* **Exercise directions**
Please return the lines below verbatim, beginning at the one that has "DATA (R68). -/" and stopping after the one that has "(R32, R180). -/", and add no other lines.

[Stored data entries]
-.-.-

-- ==== Sys2Proof/Machine/MotionCommands.lean ====
section
/-! DEFINITION. The meanings of the motors', the cutter's and PAPER's commands (chapter 7). -/

namespace Sys2Proof.Machine

/-- A motor's step timer expires (R115). -/
def execStepTimerExpiry (motor : MotorName) (s : State) : Host.Outcome State Fault Refusal :=
  match (s.motor motor).timer with
  | some d => .next ((s.reach d).stepExpiry motor).react
  | none => .next s

/-- A motor's hold timer expires (R126). -/
def execHoldTimerExpiry (motor : MotorName) (s : State) : Host.Outcome State Fault Refusal :=
  match (s.motor motor).holdTimer with
  | some d =>
    let s := s.reach d
    .next (s.setMotor motor { s.motor motor with hold := .off, holdTimer := none })
  | none => .next s

/-- The ARMED print or copy routes, which a lost PAPER fails (R66, R120). -/
def State.armedPrinters (s : State) : List RouteNo :=
  (allFin 4).filter fun r => (s.route r).usesPrinter && (s.route r).state == .armed

/-- PAPER changes: reported, a resting PF re-examined, an ARMED route failed (R66, R120). -/
def State.paperTo (s : State) (present : Bool) : State :=
  let s := { s with pins := { s.pins with paperOut := !present } }
  if s.boot.state = .ready ∧ s.power.level ≠ some .retain then
    let s := s.queueReport (.sensor .paper present)
    let s := if present then s.pfReexamine
      else s.armedPrinters.foldl (fun u r => u.failRoute r .paper) s.pfPaperOut
    s.react
  else s

/-- A debounced change of PAPER (R120). -/
def execPaperChange (present : Bool) (s : State) : Host.Outcome State Fault Refusal :=
  .next (if s.pins.paperOut = !present then s else s.paperTo present)

/-- HOME changes: the blade leaves HOME, or is back (R129, R130). -/
def State.homeTo (s : State) (level : Bool) : State :=
  let s := { s with pins := { s.pins with home := level } }
  match s.cutter.state with
  | .out => if level then s else { s with cutter := { s.cutter with state := .back } }
  | .back => if level then s.cutDone.react else s
  | _ => s

/-- A change of HOME (R129). -/
def execHomeChange (level : Bool) (s : State) : Host.Outcome State Fault Refusal :=
  .next (if s.pins.home = level then s else s.homeTo level)

/-- The cutter timer expires (R130). -/
def execCutterTimeout (s : State) : Host.Outcome State Fault Refusal :=
  match s.cutter.timer with
  | some d => .next ((s.reach d).cutFailed).react
  | none => .next s

end Sys2Proof.Machine
end

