-- ==== Sys2Proof/Machine/OrderCommands.lean ====
section
/-! DEFINITION. The meanings of the orders and of the parser's commands (chapters 11 and 12). -/

namespace Sys2Proof.Machine

/-- SETUP (R179). -/
def execSetup (body : SetupBody) (s : State) : Host.Outcome State Fault Refusal :=
  .next (s.order 0x01 10 (setupBytes body) (some (s.takeSetup body false)))

/-- TABLE LOAD up to its fourth body byte (R170). -/
def execTableLoad (slot kind : Byte) (check : Word) (dataLength : Nat) (s : State) :
    Host.Outcome State Fault Refusal :=
  .next
    (s.order 0x02 (dataLength + 4) ([slot, kind] ++ le16 check.toNat)
      (if dataLength ≤ 1036 then some (s.loadOrder slot kind check dataLength) else none))

/-- The data bytes of a TABLE LOAD, to the last (R171). -/
def execTableLoadEnd (data : List Byte) (s : State) : Host.Outcome State Fault Refusal :=
  match s.loadEnding data.length with
  | some (t, check) => .next (((s.storeBytes t data).parserHead).endLoad t check)
  | none => .next (s.bring data)

/-- TABLE DROP (R174). -/
def execTableDrop (slot : Byte) (s : State) : Host.Outcome State Fault Refusal :=
  .next (s.order 0x03 1 [slot] (some (s.takeTableDrop slot)))

/-- PAGE DROP (R9). -/
def execPageDrop (page : Byte) (s : State) : Host.Outcome State Fault Refusal :=
  .next (s.order 0x04 1 [page] (s.takePageDrop page))

/-- ROUTE START (R64 to R66). -/
def execRouteStart (body : StartBody) (s : State) : Host.Outcome State Fault Refusal :=
  .next (s.order 0x05 30 (startBytes body) (s.takeStart body))

/-- ROUTE HALT in mode FINISH (R73, R74). -/
def execRouteHaltFinish (slot : Byte) (s : State) : Host.Outcome State Fault Refusal :=
  .next (s.order 0x06 2 [slot, 0] (some (s.takeHalt slot 0)))

/-- ROUTE HALT in mode NOW (R73, R75). -/
def execRouteHaltNow (slot : Byte) (s : State) : Host.Outcome State Fault Refusal :=
  .next (s.order 0x06 2 [slot, 1] (some (s.takeHalt slot 1)))

/-- DATA (R68). -/
def execData (slot flags : Byte) (lines : Word) (bytes : List Byte) (s : State) :
    Host.Outcome State Fault Refusal :=
  .next
    (s.order 0x07 (bytes.length + 4) ([slot, flags] ++ le16 lines.toNat ++ bytes)
      (s.dataWhole slot flags lines bytes))

/-- MOVE (R124). -/
def execMove (body : MoveBody) (s : State) : Host.Outcome State Fault Refusal :=
  .next (s.order 0x08 6 (moveBytes body) (some (s.takeMove body)))

/-- CUT (R132). -/
def execCut (s : State) : Host.Outcome State Fault Refusal :=
  .next (s.order 0x09 0 [] (some s.takeCut))

/-- LEVEL naming RUN (R146). -/
def execLevelRun (options : Byte) (s : State) : Host.Outcome State Fault Refusal :=
  .next (s.order 0x0A 2 [0, options] (some (s.takeLevel 0 options)))

/-- LEVEL naming DOZE (R146, R147). -/
def execLevelDoze (options : Byte) (s : State) : Host.Outcome State Fault Refusal :=
  .next (s.order 0x0A 2 [1, options] (some (s.takeLevel 1 options)))

/-- QUERY with subject PAGE (R1, R180). -/
def execQueryPage (page : Byte) (s : State) : Host.Outcome State Fault Refusal :=
  .next (s.order 0x0B 2 [0, page] (s.takeQuery 0 page))

/-- QUERY with subject ROUTE (R60, R180). -/
def execQueryRoute (slot : Byte) (s : State) : Host.Outcome State Fault Refusal :=
  .next (s.order 0x0B 2 [1, slot] (s.takeQuery 1 slot))

/-- QUERY with subject POOL (R22, R180). -/
def execQueryPool (arg : Byte) (s : State) : Host.Outcome State Fault Refusal :=
  .next (s.order 0x0B 2 [2, arg] (s.takeQuery 2 arg))

/-- QUERY with subject LOG (R32, R180). -/
def execQueryLog (arg : Byte) (s : State) : Host.Outcome State Fault Refusal :=
  .next (s.order 0x0B 2 [3, arg] (s.takeQuery 3 arg))

/-- QUERY with subject TABLE (R168, R180). -/
def execQueryTable (slot : Byte) (s : State) : Host.Outcome State Fault Refusal :=
  .next (s.order 0x0B 2 [4, slot] (s.takeQuery 4 slot))

/-- QUERY with subject LEVEL (R145, R180). -/
def execQueryLevel (arg : Byte) (s : State) : Host.Outcome State Fault Refusal :=
  .next (s.order 0x0B 2 [5, arg] (s.takeQuery 5 arg))

/-- MARK (R181). -/
def execMark (value : Word) (s : State) : Host.Outcome State Fault Refusal :=
  .next (s.order 0x0C 2 (le16 value.toNat) (s.takeMark value))

/-- CLEAR SCANNER (R80). -/
def execClearScanner (s : State) : Host.Outcome State Fault Refusal :=
  .next (s.order 0x0D 1 [0] (some (s.takeClear 0)))

/-- CLEAR PRINTER (R80). -/
def execClearPrinter (s : State) : Host.Outcome State Fault Refusal :=
  .next (s.order 0x0D 1 [1] (some (s.takeClear 1)))

/-- CLEAR POOL (R19). -/
def execClearPool (s : State) : Host.Outcome State Fault Refusal :=
  .next (s.order 0x0D 1 [2] (some (s.takeClear 2)))

/-- END: from ROM it ends replay (R160), from PORT it is refused (R177). -/
def execImageEnd (check : Word) (s : State) : Host.Outcome State Fault Refusal :=
  if s.replayHead then .next (s.replayImageEnd check)
  else
    .next
      (s.order 0x0E 2 (le16 check.toNat)
        (some (s.refuse .imageEnd .notInBoot (number check.toNat))))

/-- RESYNC: a no-op in HEAD (R176). -/
def execResync (s : State) : Host.Outcome State Fault Refusal :=
  .next (if s.atHead then s else s.bring resyncBytes)

/-- A header that is malformed (R176). -/
def execMalformed (kind : Byte) (length : Word) (s : State) : Host.Outcome State Fault Refusal :=
  let bad := kind != 0x7E && ((OrderKind.ofByte kind).isNone || decide (1040 < length.toNat))
  .next (if s.atHead && bad then s.badHeader kind length else s.bring (kind :: le16 length.toNat))

/-- A byte taken in HUNT (R176). -/
def execHunt (byte : Byte) (s : State) : Host.Outcome State Fault Refusal :=
  .next
    (if s.parser.state = .hunt ∧ s.power.level = some .run ∧ s.port.inFifo.isEmpty then
      s.huntByte byte
    else s)

end Sys2Proof.Machine
end

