/-- ROUTE HALT FINISH: an ARMED route ends HALTED at once; a RUNNING or STALLED one goes HALTING, and its kind's
flow is brought to its end; one that is HALTING is left; an IDLE slot has no route; a slot above 3 is BAD-FIELD
(R73, R74). What FINISH does at once for each kind: SCAN-STORE asks for no page and its feed ends, as COPY's
does (R74, R96); PRINT-PAGE fetches and decodes no more, and a line held for want of a slot is discarded (R57);
LINE-SEND fetches no more and sends what its FIFO holds, ending at once where it holds nothing (R144); PAGE-HOST
keeps the words of the DATA report under way, or ends at once; LINE-RECEIVE and HOST-STORE go on to the end their
chapters give (R68, R139). Work that is completed under FINISH ends HALTED (R74). -/
def Obligations.HaltFinishBringsARouteToItsEnd : Prop :=
  (∀ (slot : Byte) (s : State), s.atHead = true →
    (∀ r, asFin 4 slot.toNat = some r →
      ((s.route r).state = .armed → exec (.routeHaltFinish slot) s = .next (s.haltRoute r).react)
      ∧ (((s.route r).state = .running ∨ (s.route r).state = .stalled) →
        exec (.routeHaltFinish slot) s = .next
          ((((s.setRoute r { s.route r with halt := .finish, state := .halting }).putReport
            (.routeHalting r) false).finishKind r).react))
      ∧ ((s.route r).state = .halting → exec (.routeHaltFinish slot) s = .next s)
      ∧ ((s.route r).state = .idle →
        exec (.routeHaltFinish slot) s = .next
          (s.putReport (.refused .routeHalt .noRoute (number slot.toNat)) false)))
    ∧ (3 < slot.toNat →
      exec (.routeHaltFinish slot) s = .next
        (s.putReport (.refused .routeHalt .badField (number slot.toNat)) false)))
  ∧ (∀ (s : State) (r : RouteNo),
    ((s.route r).kind = some .scanStore →
      s.finishKind r
        = { s with coder :=
            { s.coder with writer := { s.coder.writer with opening := false } } }.finishFeed r)
    ∧ ((s.route r).kind = some .copy → s.finishKind r = s.finishFeed r)
    ∧ ((s.route r).kind = some .printPage →
      s.finishKind r
        = { s with printDec := { s.printDec with fetch := Fetch.idle, held := none, told := true } })
    ∧ ((s.route r).kind = some .lineSend →
      (s.line.txFifo = [] → s.finishKind r = s.completeRoute r false none)
      ∧ (s.line.txFifo ≠ [] →
        s.finishKind r = { s with line := { s.line with fetch := Fetch.idle, tx := .sending } }))
    ∧ ((s.route r).kind = some .pageHost →
      (s.dataUnderWay r = none → s.finishKind r = s.completeRoute r false none)
      ∧ ∀ left, s.dataUnderWay r = some left →
        let words := (left + s.hostOut.lowNext.toNat + 1) / 2
        s.finishKind r = { s with hostOut :=
          { s.hostOut with fetch :=
            { s.hostOut.fetch with
              queue := s.hostOut.fetch.queue.take words
              left := min s.hostOut.fetch.left (words - s.hostOut.fetch.queue.length) } } })
    ∧ ((s.route r).kind = some .lineReceive ∨ (s.route r).kind = some .hostStore →
      s.finishKind r = s)
    ∧ (s.scanner.phase = .feedIn → s.finishFeed r = s.setMotor .sf { s.sf with left := 0 })
    ∧ (s.scanner.phase = .lead → s.sf.state = .moving →
      s.finishFeed r
        = { s with scanner := { s.scanner with phase := .eject, lastLine := true } }.setMotor .sf
            { s.sf with motion := .move .eject, left := (s.route r).eject, overrun := false })
    ∧ (s.scanner.phase = .lead ∨ s.scanner.phase = .capture ∨ s.scanner.phase = .trail →
      s.sf.state ≠ .moving → s.finishFeed r = s.beginEject r)
    ∧ (s.scanner.phase = .capture ∨ s.scanner.phase = .trail → s.sf.state = .moving →
      s.finishFeed r = s)
    ∧ (s.scanner.phase = .none ∨ s.scanner.phase = .eject → s.finishFeed r = s)
    ∧ ∀ unterminated close, (s.route r).halt = .finish →
      s.completeRoute r unterminated close
        = s.fixEnd r { outcome := .halted, cause := none, unterminated := false, close := close })

/-- ROUTE HALT NOW ends a live route HALTED in its event, its motors stopping at once; where it holds PRINTER and the
cutter is OUT or BACK it goes HALTING, its flows stopped and its rings emptied, until the cut has ended; a cut without
an owner is waited on too, the model's choice (log entry 50); a route whose outcome is fixed or that waits so is left;
a slot above 3 is BAD-FIELD (R73, R75, R127). The burst in progress of a PRINT-PAGE that waits so stays its own, since
its outcome is open (R72): a link word of it that fails ends it FAILED(MEMORY), as `BurstEndsServeTheirClients` says of
any such burst. The route has stopped RUNNING, so a stutter request that stands meets R154's test and is withdrawn in
the event. A route that is halted with the places at hand ends HALTED: its record is ended (R73, R75, R71). -/
def Obligations.HaltNowEndsARouteAtOnce : Prop :=
  (∀ (slot : Byte) (s : State) (r : RouteNo), s.atHead = true → asFin 4 slot.toNat = some r →
     ((s.route r).live = true → (s.route r).halt ≠ .nowWaiting → (s.route r).state = .armed →
       exec (.routeHaltNow slot) s = .next (s.haltRoute r).react)
     ∧ ((s.route r).live = true → (s.route r).halt ≠ .nowWaiting → (s.route r).state ≠ .armed →
       ((s.route r).usesPrinter && s.cutter.cutting) = false →
       exec (.routeHaltNow slot) s = .next ((s.stopNow r).haltRoute r).react)
     ∧ ((s.route r).live = true → (s.route r).halt ≠ .nowWaiting → (s.route r).state ≠ .armed →
       (s.route r).usesPrinter = true → s.cutter.cutting = true →
       ∃ u : State, exec (.routeHaltNow slot) s = .next u.react
         ∧ u.route r = { s.route r with halt := .nowWaiting, state := .halting }
         ∧ u.cutter = s.cutter ∧ u.engines = s.engines ∧ u.pages = s.pages ∧ u.pool = s.pool
         ∧ u.store = s.store ∧ u.power = s.power
         ∧ (s.engines.printer = some r → s.power.level = some .run → s.power.request = .ordinary →
           u.endStutter = true)
         ∧ ((s.route r).kind = some .printPage →
           u.printDec = { PrintDecoder.idleDecoder with slot := some r })
         ∧ u.head.ready = [] ∧ u.head.current = none ∧ u.head.burn = none
         ∧ (u.motor .pf).state = .idle ∧ (u.motor .pf).motion = .none ∧ (u.motor .pf).timer = none)
     ∧ ((s.route r).halt = .nowWaiting → (s.route r).inUse = true →
       exec (.routeHaltNow slot) s = .next s)
     ∧ ((s.route r).inUse = true → (s.route r).fate ≠ none → exec (.routeHaltNow slot) s = .next s)
     ∧ ((s.route r).state = .idle →
       exec (.routeHaltNow slot) s = .next
         (s.putReport (.refused .routeHalt .noRoute (number slot.toNat)) false)))
  ∧ (∀ (slot : Byte) (s : State), s.atHead = true → 3 < slot.toNat →
     exec (.routeHaltNow slot) s = .next
       (s.putReport (.refused .routeHalt .badField (number slot.toNat)) false))
  ∧ (∀ (s : State) (r : RouteNo) (f : Fate), (s.route r).live = true →
     s.abruptClose r = f.close → f.outcome = .halted → f.cause = none → f.unterminated = false →
     (let stopped := (s.stopFlows r).orphanBurst (s.route r).kind
      stopped.endNeed r f ≤ stopped.dirPlaces) →
     ((s.haltRoute r).route r).state = .idle
       ∧ ((s.haltRoute r).route r).outcome = some .halted
       ∧ ((s.haltRoute r).route r).cause = none
       ∧ (s.haltRoute r).engines = s.engines.release r)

-.-.-

* **Output below**
/-- DATA (R68). -/
def execData (slot flags : Byte) (lines : Word) (bytes : List Byte) (s : State) :
    Host.Outcome State Fault Refusal :=
  .next
    (s.order 0x07 (bytes.length + 4) ([slot, flags] ++ le16 lines.toNat ++ bytes)
      (s.dataWhole slot flags lines bytes))

/-- MOVE (R124). -/
def execMove (body : MoveBody) (s : State) : Host.Outcome State Fault Refusal :=
  .next (s.order 0x08 6 (moveBytes body) (some (s.takeMove body)))

/-- CUT (R132). -/
def execCut (s : State) : Host.Outcome State Fault Refusal :=
  .next (s.order 0x09 0 [] (some s.takeCut))

/-- LEVEL naming RUN (R146). -/
def execLevelRun (options : Byte) (s : State) : Host.Outcome State Fault Refusal :=
  .next (s.order 0x0A 2 [0, options] (some (s.takeLevel 0 options)))

/-- LEVEL naming DOZE (R146, R147). -/
def execLevelDoze (options : Byte) (s : State) : Host.Outcome State Fault Refusal :=
  .next (s.order 0x0A 2 [1, options] (some (s.takeLevel 1 options)))

/-- QUERY with subject PAGE (R1, R180). -/
def execQueryPage (page : Byte) (s : State) : Host.Outcome State Fault Refusal :=
  .next (s.order 0x0B 2 [0, page] (s.takeQuery 0 page))

/-- QUERY with subject ROUTE (R60, R180). -/
def execQueryRoute (slot : Byte) (s : State) : Host.Outcome State Fault Refusal :=
  .next (s.order 0x0B 2 [1, slot] (s.takeQuery 1 slot))

/-- QUERY with subject POOL (R22, R180). -/
def execQueryPool (arg : Byte) (s : State) : Host.Outcome State Fault Refusal :=
  .next (s.order 0x0B 2 [2, arg] (s.takeQuery 2 arg))

/-- QUERY with subject LOG (R32, R180). -/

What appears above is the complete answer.